Анализ морфологии бактерий

С начала промышленного производства лабораторных микроскопов во второй половине XIX в. анализ морфологии бактерий стал сравнительно несложным делом. Были охарактеризованы основные формы и клеточные агрегаты бактерий, придаточные структуры и цитоплазматические включения, а также структурные превращения бактерий, в частности при образовании дифференцированных клеток.

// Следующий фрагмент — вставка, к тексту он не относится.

-- ==== Sys2Proof/Tests/Slice0.lean ====
section
/-! SUPPORT. Tests. Expected values are the vectors of spec/95_test_vectors.md, named by their ids, or are worked out by
hand from a rule; then one witness for each statement that has hypotheses. -/

open Sys2Proof Sys2Proof.Machine Sys2Proof.Safety

namespace Sys2Proof.Tests

/-! ## Helpers: small states and readable outcomes -/

/-- The reset state of a block built with this MAX_PAYLOAD. -/
def block (cap : Fin 65536) : State := { State.reset with maxPayload := cap }

/-- That block with the parser's registers given. -/
def rxBlock (cap : Fin 65536) (st : ParserState) (len rem : Half) (ck : Acc) (buf : Memory) : State :=
  { block cap with rx := { (block cap).rx with
      pState := st, pClass := 0x06#8, pId := 0x01#8, pLen := len, pRemaining := rem, pRxCka := 0x07#8, pck := ck,
      pbuf := buf } }

/-- A block with a frame open, as ENC-S1 leaves the encoder but for the bytes owed. -/
def encBlock (rem : Half) : State :=
  { block 16 with enc := { eState := .payload, eRemaining := rem, eck := ⟨0x08#8, 0x1B#8⟩ } }

/-- The next state, if there is one. -/
def nextOf : Host.Outcome State Fault Refusal → Option State
  | .next s => some s
  | .fault _ => none
  | .refused _ => none

/-- The fault, if there is one. -/
def faultOf : Host.Outcome State Fault Refusal → Option Fault
  | .next _ => none
  | .fault r => some r
  | .refused _ => none

/-- A word at the head of the port. -/
def withWord (w : CmdWord) (s : State) : State := { s with port := [.command w] }

/-! ## WellFormed: what each check refuses (R52 to R62, vectors DEC-1 to DEC-12) -/

theorem test_wf_reserved_op : CmdWord.wf 0x0000000000000000#64 = false ∧ CmdWord.wf 0x8000000000000000#64 = false ∧
    CmdWord.wf 0xF000000000000000#64 = false := by decide

theorem test_wf_encBegin_rsv : CmdWord.wf 0x1060100100000000#64 = false ∧
    CmdWord.wf 0x1060180000000000#64 = false := by decide

theorem test_wf_encData_unused : CmdWord.wf 0x2000000000000100#64 = false ∧
    CmdWord.wf 0x2010000000000006#64 = false := by decide

theorem test_wf_encPoll_opnd : CmdWord.wf 0x3060100000000001#64 = false := by decide

theorem test_wf_parseByte_id : CmdWord.wf 0x4000100000000062#64 = false := by decide

theorem test_wf_ckClear_opnd : CmdWord.wf 0x5000000000000001#64 = false := by decide

theorem test_wf_ckUpdate_high : CmdWord.wf 0x6000000080000000#64 = false := by decide

theorem test_wf_reset_opnd : CmdWord.wf 0x7000000000000001#64 = false := by decide

theorem test_wf_good_words : CmdWord.wf 0x1FFFF00000000000#64 = true ∧ CmdWord.wf 0x10000000FFFFFFFF#64 = true ∧
    CmdWord.wf 0x40000000000000FF#64 = true := by decide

Выдающимся достижением стало открытие в 1876-1877 гг. Фердинандом Коном, Робертом Кохом и Джоном Тиндэлом покоящихся резистентных клеток бактерий — эндоспор. Однако внутреннее строение бактерий долго оставалось загадкой, и в первую очередь это касалось бактериального «ядра».

Первые сведения по функциональной цитологии бактерий стали накапливаться в 1950-1960-е годы, когда в микробиологию пришли методы электронной микроскопии. Широкая возможность изучать анатомию бактерий с помощью электронного микроскопа появилась после того, как:

а) Вильямс (R. С. Williams) включил в арсенал бактериологических методик процедуру напыления клеток и субклеточных структур тяжелыми металлами;

б) Паладе (G. A. Palade, Нобелевская премия по физиологии и медицине, 1974 г.) стал использовать для фиксации оксид осмия;

в) Ньюмен (S. В. Newman) разработал способ приготовления ультратонких срезов из заливок материала в метакрилатные смолы;

г) Келенбергер (Е. Kellenberger) предложил метод фиксации забуференным глутаровым альдегидом и метод контрастирования с помощью ацетата уранила.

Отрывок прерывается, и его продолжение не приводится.